The terms first, second, A, B, etc. may be used to describe various elements, but the elements should not be limited by the terms. The terms are used only for the purpose of distinguishing one component from another. For example, without departing from the scope of the present invention, the first component may be referred to as a second component, and similarly, the second component may also be referred to as a first component. And / or < / RTI > includes any combination of a plurality of related listed items or any of a plurality of related listed items.

It is to be understood that when an element is referred to as being "connected" or "connected" to another element, it may be directly connected or connected to the other element, . On the other hand, when an element is referred to as being "directly connected" or "directly connected" to another element, it should be understood that there are no other elements in between.

The terminology used in this application is used only to describe a specific embodiment and is not intended to limit the invention. The singular expressions include plural expressions unless the context clearly dictates otherwise.
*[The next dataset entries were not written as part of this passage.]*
-- ==== Sys2Proof/Laws/WithinObjects.lean ====
section
/-! SUPPORT. Sessions, the clock, HBM, and the commands on partitions, contexts, programs and tensors: the areas they may change. -/

set_option maxRecDepth 4000
set_option linter.unusedSimpArgs false
set_option linter.unusedVariables false

namespace Sys2Proof.Machine

variable {μ : Nat} {s₀ : State}

/-! ### CmdSession -/

theorem within_okWith (result : Nat) (s : State) (hs : Within μ s₀ s) (hm : Sub 0 μ) : Within μ s₀ (okWith result s).state := by
  unfold okWith
  repeat' (first
    | with_reducible assumption | with_reducible apply within_done)
theorem within_tdiError (s : State) (f : Nat) (hs : Within μ s₀ s) (hm : Sub 677386744 μ) : Within μ s₀ (tdiError s f) := by
  unfold tdiError
  repeat' (first
    | with_reducible assumption | exact subStep hm (by decide) | with_reducible apply within_stopFnQueues
    | with_reducible apply within_modFn)
theorem within_guardTdi (c : Cmd) (s : State) (f : Nat) (o : CmdOut) (hs : Within μ s₀ s) (ho : Within μ s₀ o.state) (hm : Sub 677386744 μ) :
    Within μ s₀ (guardTdi c s f o).state := by
  unfold guardTdi
  repeat' (first
    | with_reducible assumption | with_reducible apply within_done | with_reducible apply within_tdiError
    | with_reducible apply within_iteOut)
theorem within_fillRing (s : State) (q : Nat) (hs : Within μ s₀ s) (hm : Sub 134222072 μ) : Within μ s₀ (fillRing s q) := by
  unfold fillRing
  repeat' (first
    | with_reducible assumption | intro _ | with_reducible apply within_forEach | with_reducible apply within_writeArg
    | simp only [] | split)
theorem within_makeQueue {s t : State} {x : Queue} {q : Nat} (hs : Within μ s₀ s) (e : makeQueue s x = some (q, t)) (hm : Sub 1207964152 μ) :
    Within μ s₀ t := by
  unfold makeQueue at e
  split at e
  · cases e
  · split at e
    · cases e
    · simp only [Option.some.injEq, Prod.mk.injEq] at e
      obtain ⟨rfl, rfl⟩ := e
      exact within_fillRing _ _ (within_setQueue _ _ _ (within_pickIndex (within_pickIndex hs (by assumption) (subStep hm (by decide))) (by assumption) (subStep hm (by decide))) (subStep hm (by decide))) (subStep hm (by decide))
theorem within_effectHello (c : Cmd) (s : State) (hs : Within μ s₀ s) (hm : Sub 128 μ) : Within μ s₀ (effectHello c s).state := by
  unfold effectHello
  repeat' (first
    | with_reducible assumption | exact subStep hm (by decide) | with_reducible apply within_okWith | with_reducible apply within_modFn)
theorem within_execHello (rq : Req) (arg : BitVec 48) (s : State) (hs : Within μ s₀ s) (hm : Sub 671102968 μ) :
    WithinNext μ s₀ (execHello rq arg s) := by
  unfold execHello
  repeat' (first
    | with_reducible assumption | exact subStep hm (by decide) | intro _ | with_reducible apply withinNext_next
    | with_reducible apply within_runRow | with_reducible apply within_effectHello)
theorem within_effectBye (c : Cmd) (s : State) (hs : Within μ s₀ s) (hm : Sub 128 μ) : Within μ s₀ (effectBye c s).state := by
  unfold effectBye
  repeat' (first
    | with_reducible assumption | exact subStep hm (by decide) | with_reducible apply within_okWith | with_reducible apply within_modFn)
theorem within_execBye (rq : Req) (arg : BitVec 48) (s : State) (hs : Within μ s₀ s) (hm : Sub 671102968 μ) :
    WithinNext μ s₀ (execBye rq arg s) := by
  unfold execBye
  repeat' (first
    | with_reducible assumption | exact subStep hm (by decide) | intro _ | with_reducible apply withinNext_next
    | with_reducible apply within_runRow | with_reducible apply within_effectBye)
theorem within_effectPing (c : Cmd) (s : State) (hs : Within μ s₀ s) (hm : Sub 0 μ) : Within μ s₀ (effectPing c s).state := by
  unfold effectPing
  repeat' (first
    | with_reducible assumption | with_reducible apply within_done)
theorem within_execPing (rq : Req) (arg : BitVec 48) (s : State) (hs : Within μ s₀ s) (hm : Sub 671102968 μ) :
    WithinNext μ s₀ (execPing rq arg s) := by
  unfold execPing
  repeat' (first
    | with_reducible assumption | exact subStep hm (by decide) | intro _ | with_reducible apply withinNext_next
    | with_reducible apply within_runRow | with_reducible apply within_effectPing)
theorem within_effectCmdqClose (c : Cmd) (s : State) (hs : Within μ s₀ s) (hm : Sub 677387768 μ) :
    Within μ s₀ (effectCmdqClose c s).state := by
  unfold effectCmdqClose
  repeat' (first
    | with_reducible assumption | exact subStep hm (by decide) | with_reducible apply within_done | with_reducible apply within_wait
    | with_reducible apply within_stopQueue | with_reducible apply within_okWith | with_reducible apply within_pruneTokens
    | with_reducible apply within_modFn | with_reducible apply within_setQueue | split)
theorem within_execCmdqClose (rq : Req) (arg : BitVec 48) (s : State) (hs : Within μ s₀ s) (hm : Sub 677396472 μ) :
    WithinNext μ s₀ (execCmdqClose rq arg s) := by
  unfold execCmdqClose
  repeat' (first
    | with_reducible assumption | exact subStep hm (by decide) | intro _ | with_reducible apply withinNext_next
    | with_reducible apply within_runRow | with_reducible apply within_effectCmdqClose)
theorem within_effectCmdqOpen (c : Cmd) (s : State) (hs : Within μ s₀ s) (hm : Sub 1207964152 μ) :
    Within μ s₀ (effectCmdqOpen c s).state := by
  unfold effectCmdqOpen
  repeat' (first
    | with_reducible assumption | exact subStep hm (by decide) | with_reducible apply within_done | with_reducible apply within_modFn
    | (refine within_makeQueue ?_ (by with_reducible assumption) ?_) | simp only [] | split)
theorem within_execCmdqOpen (rq : Req) (ring : Word) (n : Word) (cq : Word) (m : Word) (vector : Word) (s : State) (hs : Within μ s₀ s) (hm : Sub 1744844792 μ) :
    WithinNext μ s₀ (execCmdqOpen rq ring n cq m vector s) := by
  unfold execCmdqOpen
  repeat' (first
    | with_reducible assumption | exact subStep hm (by decide) | intro _ | with_reducible apply withinNext_next
    | with_reducible apply within_runRow | with_reducible apply within_effectCmdqOpen)
theorem within_effectRplStop (c : Cmd) (s : State) (hs : Within μ s₀ s) (hm : Sub 671101944 μ) : Within μ s₀ (effectRplStop c s).state := by
  unfold effectRplStop
  repeat' (first
    | with_reducible assumption | exact subStep hm (by decide) | with_reducible apply within_modCtx | with_reducible apply within_okWith
    | with_reducible apply within_publishOne | split)
theorem within_execRplStop (rq : Req) (arg : BitVec 48) (s : State) (hs : Within μ s₀ s) (hm : Sub 671102968 μ) :
    WithinNext μ s₀ (execRplStop rq arg s) := by
  unfold execRplStop
  repeat' (first
    | with_reducible assumption | exact subStep hm (by decide) | intro _ | with_reducible apply withinNext_next
    | with_reducible apply within_runRow | with_reducible apply within_effectRplStop)
theorem within_effectRplStatus (c : Cmd) (s : State) (hs : Within μ s₀ s) (hm : Sub 0 μ) : Within μ s₀ (effectRplStatus c s).state := by
  unfold effectRplStatus
  repeat' (first
    | with_reducible assumption | with_reducible apply within_okWith)
theorem within_execRplStatus (rq : Req) (arg : BitVec 48) (s : State) (hs : Within μ s₀ s) (hm : Sub 671102968 μ) :
    WithinNext μ s₀ (execRplStatus rq arg s) := by
  unfold execRplStatus
  repeat' (first
    | with_reducible assumption | exact subStep hm (by decide) | intro _ | with_reducible apply withinNext_next
    | with_reducible apply within_runRow | with_reducible apply within_effectRplStatus)
/-! ### Clock -/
In the present application, the terms "comprises" or "having" and the like are used to specify that there is a feature, a number, a step, an operation, an element, a component or a combination thereof described in the specification, But do not preclude the presence or addition of one or more other features, integers, steps, operations, elements, components, or combinations thereof.
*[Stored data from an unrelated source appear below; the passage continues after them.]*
-- ==== Sys2Proof/Laws/WithinModule.lean ====
section
/-! SUPPORT. Link receivers and controllers, the commands on links, numerics and management, the start, mailboxes, queues, BAR windows, functions and registers: the areas they may change. -/

set_option maxRecDepth 4000
set_option linter.unusedSimpArgs false
set_option linter.unusedVariables false

namespace Sys2Proof.Machine

variable {μ : Nat} {s₀ : State}

/-! ### LinkRx -/

theorem within_sendRefuse (s : State) (l : Nat) (cause : Nat) (h : List Byte) (hs : Within μ s₀ s) (hm : Sub 570429448 μ) :
    Within μ s₀ (sendRefuse s l cause h) := by
  unfold sendRefuse
  repeat' (first
    | with_reducible assumption | with_reducible apply within_sendMsg)
theorem within_freeSlots (s : State) (l : Nat) (h : List Byte) (d : List Byte) (hs : Within μ s₀ s) (hm : Sub 570425344 μ) :
    Within μ s₀ (freeSlots s l h d) := by
  unfold freeSlots
  repeat' (first
    | with_reducible assumption | exact subStep hm (by decide) | with_reducible apply within_modLink | with_reducible apply within_sendIdle
    | with_reducible apply within_ite)
theorem within_spoilWords (s : State) (l : Nat) (d : MsgDest) (bad : List Nat) (hs : Within μ s₀ s) (hm : Sub 711490045 μ) :
    Within μ s₀ (spoilWords s l d bad) := by
  unfold spoilWords
  repeat' (first
    | with_reducible assumption | exact subStep hm (by decide) | intro _ | with_reducible apply within_ctxFault
    | with_reducible apply within_forEach | with_reducible apply within_poisonWord | with_reducible apply within_ite)
theorem within_applyMsg (s : State) (l : Nat) (h : List Byte) (data : List Byte) (bad : List Nat) (d : MsgDest) (hs : Within μ s₀ s) (hm : Sub 1785231869 μ) :
    Within μ s₀ (applyMsg s l h data bad d) := by
  unfold applyMsg
  repeat' (first
    | with_reducible assumption | exact subStep hm (by decide) | with_reducible apply within_dropLive
    | with_reducible apply within_recordInput | with_reducible apply within_writeMem | with_reducible apply within_storeBytes
    | with_reducible apply within_bump | with_reducible apply within_spoilWords | with_reducible apply within_signalTally
    | with_reducible apply within_ite | split)
theorem within_checkMsg {s t : State} {l : Nat} {h data : List Byte} {bad : List Nat} (hs : Within μ s₀ s) (e : checkMsg s l h data bad = .settled t) (hm : Sub 1785231869 μ) :
    Within μ s₀ t := by
  unfold checkMsg at e
  dsimp only at e
  repeat' split at e
  all_goals (first | (exfalso; exact absurd e (by simp only [reduceCtorEq, not_false_eq_true])) | skip)
  all_goals (rw [MsgRes.settled.injEq] at e; subst e)
  all_goals repeat' (first | exact subStep hm (by decide) | with_reducible assumption | intro _ | with_reducible apply within_sendRefuse | with_reducible apply within_bump | with_reducible apply within_applyMsg | with_reducible apply within_ctxFault | with_reducible apply within_sendNotice)
theorem within_checkMsgHeld {s t : State} {l g : Nat} {h data : List Byte} {bad : List Nat} (hs : Within μ s₀ s) (e : checkMsg s l h data bad = .held t g) (hm : Sub 1785231869 μ) :
    Within μ s₀ t := by
  unfold checkMsg at e
  dsimp only at e
  repeat' split at e
  all_goals (first | (exfalso; exact absurd e (by simp only [reduceCtorEq, not_false_eq_true])) | skip)
  all_goals (rw [MsgRes.held.injEq] at e; obtain ⟨rfl, _⟩ := e)
  all_goals exact hs
theorem within_headMsg (s : State) (l : Nat) (h : List Byte) (data : List Byte) (bad : List Nat) (hs : Within μ s₀ s) (hm : Sub 1785231869 μ) :
    Within μ s₀ (headMsg s l h data bad) := by
  unfold headMsg
  split
  · next e => exact within_freeSlots _ _ _ _ (within_checkMsg hs e (subStep hm (by decide))) (subStep hm (by decide))
  · next e => exact within_modLink _ _ _ (within_checkMsgHeld hs e (subStep hm (by decide))) (subStep hm (by decide))
theorem within_drainBehind (s : State) (l : Nat) (n : Nat) (hs : Within μ s₀ s) (hm : Sub 1785231869 μ) :
    Within μ s₀ (drainBehind s l n) := by
  induction n generalizing s with
  | zero => exact hs
  | succ n ih =>
    unfold drainBehind
    dsimp only
    repeat' (first | exact subStep hm (by decide) | with_reducible assumption | intro _ | with_reducible apply ih | with_reducible apply within_headMsg | with_reducible apply within_setLink | with_reducible apply within_ite | split)
theorem within_drainLink (s : State) (l : Nat) (hs : Within μ s₀ s) (hm : Sub 1785231869 μ) : Within μ s₀ (drainLink s l) := by
  unfold drainLink
  repeat' (first
    | with_reducible assumption | with_reducible apply within_drainBehind)
theorem within_serveLinks (s : State) (hs : Within μ s₀ s) (hm : Sub 1785231869 μ) : Within μ s₀ (serveLinks s) := by
  unfold serveLinks
  repeat' (first
    | with_reducible assumption | intro _ | with_reducible apply within_forEach | with_reducible apply within_drainLink)
theorem within_unhold (s : State) (l : Nat) (m : HeldMsg) (hs : Within μ s₀ s) (hm : Sub 33554432 μ) : Within μ s₀ (unhold s l m) := by
  unfold unhold
  repeat' (first
    | with_reducible assumption | with_reducible apply within_modLink)
theorem within_park (s : State) (l : Nat) (m : RxMsg) (front : Bool) (hs : Within μ s₀ s) (hm : Sub 33554432 μ) :
    Within μ s₀ (park s l m front) := by
  unfold park
  repeat' (first
    | with_reducible assumption | with_reducible apply within_modLink)
theorem within_recheckHeld (s : State) (l : Nat) (hs : Within μ s₀ s) (hm : Sub 1785231869 μ) : Within μ s₀ (recheckHeld s l) := by
  unfold recheckHeld
  repeat' (first
    | with_reducible assumption | exact subStep hm (by decide) | with_reducible apply within_drainLink
    | with_reducible apply within_park | with_reducible apply within_unhold | split)
theorem within_takeMsg0 (s : State) (l : Nat) (h : List Byte) (data : List Byte) (bad : List Nat) (hs : Within μ s₀ s) (hm : Sub 1785231869 μ) :
    Within μ s₀ (takeMsg0 s l h data bad) := by
  unfold takeMsg0
  repeat' (first
    | with_reducible assumption | exact subStep hm (by decide) | with_reducible apply within_park | with_reducible apply within_headMsg
    | with_reducible apply within_ite)
theorem within_recvMsg0 (s : State) (l : Nat) (h : List Byte) (data : List Byte) (bad : List Nat) (hs : Within μ s₀ s) (hm : Sub 1785231869 μ) :
    Within μ s₀ (recvMsg0 s l h data bad) := by
  unfold recvMsg0
  repeat' (first
    | with_reducible assumption | exact subStep hm (by decide) | with_reducible apply within_hostileEvent
    | with_reducible apply within_sendRefuse | with_reducible apply within_freeSlots | with_reducible apply within_takeMsg0
    | with_reducible apply within_ite)
theorem within_takeRefuse (s : State) (l : Nat) (h : List Byte) (hs : Within μ s₀ s) (hm : Sub 136 μ) : Within μ s₀ (takeRefuse s l h) := by
  unfold takeRefuse
  repeat' (first
    | with_reducible assumption | exact subStep hm (by decide) | with_reducible apply within_bump | with_reducible apply within_postPart
    | simp only [] | split)
theorem within_takeNotice (s : State) (l : Nat) (h : List Byte) (hs : Within μ s₀ s) (hm : Sub 524296 μ) :
    Within μ s₀ (takeNotice s l h) := by
  unfold takeNotice
  repeat' (first
    | with_reducible assumption | exact subStep hm (by decide) | with_reducible apply within_bump | with_reducible apply within_setGroup
    | with_reducible apply within_ite)
theorem within_takeAbort (s : State) (l : Nat) (h : List Byte) (hs : Within μ s₀ s) (hm : Sub 711490040 μ) :
    Within μ s₀ (takeAbort s l h) := by
  unfold takeAbort
  repeat' (first
    | with_reducible assumption | exact subStep hm (by decide) | with_reducible apply within_sendAbort
    | with_reducible apply within_abortGroup | with_reducible apply within_bump | with_reducible apply within_ite)
theorem within_recvMsg1 (s : State) (l : Nat) (h : List Byte) (type : Nat) (act : State → State) (hs : Within μ s₀ s) (hact : ∀ t, Within μ s₀ t → Within μ s₀ (act t)) (hm : Sub 570425480 μ) :
    Within μ s₀ (recvMsg1 s l h type act) := by
  unfold recvMsg1
  repeat' (first
    | with_reducible assumption | exact subStep hm (by decide) | with_reducible apply within_hostileEvent
    | with_reducible apply within_freeSlots | with_reducible apply within_modLink | with_reducible apply hact
    | with_reducible apply within_ite)
theorem within_recvAny (s : State) (l : Nat) (h : List Byte) (data : List Byte) (bad : List Nat) (hs : Within μ s₀ s) (hm : Sub 1785231869 μ) :
    Within μ s₀ (recvAny s l h data bad) := by
  unfold recvAny
  repeat' (first
    | with_reducible assumption | exact subStep hm (by decide) | intro _ | with_reducible apply within_recvMsg1
    | with_reducible apply within_takeRefuse | with_reducible apply within_takeNotice | with_reducible apply within_takeAbort
    | with_reducible apply within_recvMsg0 | split)
theorem within_execMsgWrite (l : LinkId) (header : List Byte) (data : List Byte) (bad : List Nat) (s : State) (hs : Within μ s₀ s) (hm : Sub 1785231869 μ) :
    WithinNext μ s₀ (execMsgWrite l header data bad s) := by
  unfold execMsgWrite
  repeat' (first
    | with_reducible assumption | with_reducible apply withinNext_next | with_reducible apply within_recvMsg0
    | with_reducible apply within_ite)
theorem within_execMsgBlock (l : LinkId) (header : List Byte) (data : List Byte) (bad : List Nat) (s : State) (hs : Within μ s₀ s) (hm : Sub 1785231869 μ) :
    WithinNext μ s₀ (execMsgBlock l header data bad s) := by
  unfold execMsgBlock
  repeat' (first
    | with_reducible assumption | with_reducible apply withinNext_next | with_reducible apply within_recvMsg0
    | with_reducible apply within_ite)
theorem within_execMsgRefuse (l : LinkId) (header : List Byte) (s : State) (hs : Within μ s₀ s) (hm : Sub 570425480 μ) :
    WithinNext μ s₀ (execMsgRefuse l header s) := by
  unfold execMsgRefuse
  repeat' (first
    | with_reducible assumption | exact subStep hm (by decide) | intro _ | with_reducible apply withinNext_next
    | with_reducible apply within_recvMsg1 | with_reducible apply within_takeRefuse)
theorem within_execMsgEpochNotice (l : LinkId) (header : List Byte) (s : State) (hs : Within μ s₀ s) (hm : Sub 570949768 μ) :
    WithinNext μ s₀ (execMsgEpochNotice l header s) := by
  unfold execMsgEpochNotice
  repeat' (first
    | with_reducible assumption | exact subStep hm (by decide) | intro _ | with_reducible apply withinNext_next
    | with_reducible apply within_recvMsg1 | with_reducible apply within_takeNotice)
theorem within_execMsgAbort (l : LinkId) (header : List Byte) (s : State) (hs : Within μ s₀ s) (hm : Sub 711490040 μ) :
    WithinNext μ s₀ (execMsgAbort l header s) := by
  unfold execMsgAbort
  repeat' (first
    | with_reducible assumption | exact subStep hm (by decide) | intro _ | with_reducible apply withinNext_next
    | with_reducible apply within_recvMsg1 | with_reducible apply within_takeAbort)
theorem within_dropHeld (s : State) (l : Nat) (hs : Within μ s₀ s) (hm : Sub 1785231869 μ) : Within μ s₀ (dropHeld s l) := by
  unfold dropHeld
  repeat' (first
    | with_reducible assumption | exact subStep hm (by decide) | with_reducible apply within_freeSlots
    | with_reducible apply within_unhold | with_reducible apply within_bump | with_reducible apply within_drainLink
    | simp only [] | split)
theorem within_passedBy (s : State) (g : Nat) (hs : Within μ s₀ s) (hm : Sub 711490040 μ) : Within μ s₀ (passedBy s g) := by
  unfold passedBy
  repeat' (first
    | with_reducible assumption | exact subStep hm (by decide) | with_reducible apply within_setGroup
    | with_reducible apply within_abortGroup | with_reducible apply within_postTo | with_reducible apply within_bump
    | with_reducible apply within_ite | simp only [] | split)
theorem within_execEpochGraceExpiry (site : GraceSite) (s : State) (hs : Within μ s₀ s) (hm : Sub 1785231869 μ) :
    WithinNext μ s₀ (execEpochGraceExpiry site s) := by
  unfold execEpochGraceExpiry
  repeat' (first
    | with_reducible assumption | exact subStep hm (by decide) | with_reducible apply withinNext_next
    | with_reducible apply within_dropHeld | with_reducible apply within_passedBy | split)
/-! ### LinkCtl -/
Unless defined otherwise, all terms used herein, including technical or scientific terms, have the same meaning as commonly understood by one of ordinary skill in the art to which this invention belongs. Terms such as those defined in commonly used dictionaries are to be interpreted as having a meaning consistent with the contextual meaning of the related art and are to be interpreted as either ideal or overly formal in the sense of the present application Do not.

First, the terms used in the present application will be briefly described as follows.

In the present application, the threshold coefficient refers to a coefficient that multiplies the audio signal before audio is output to the audio output device to adjust the strength of the audio signal. For example, the output value output to the audio output device may be attenuated so as not to exceed the limit value. Generally, the amplifier of the audio output apparatus may have a built-in mechanism for attenuating the output so as not to exceed the threshold level. The threshold coefficient may also be used to reflect the human auditory characteristics.

The filter is a circuit that makes it easy to pass through any frequency band and make it difficult to pass through other frequency bands. The frequency that is the boundary of the passed area is called the cutoff frequency and is abbreviated to fc. It can be divided into several kinds according to the curve of the frequency characteristic. The following describes a representative example.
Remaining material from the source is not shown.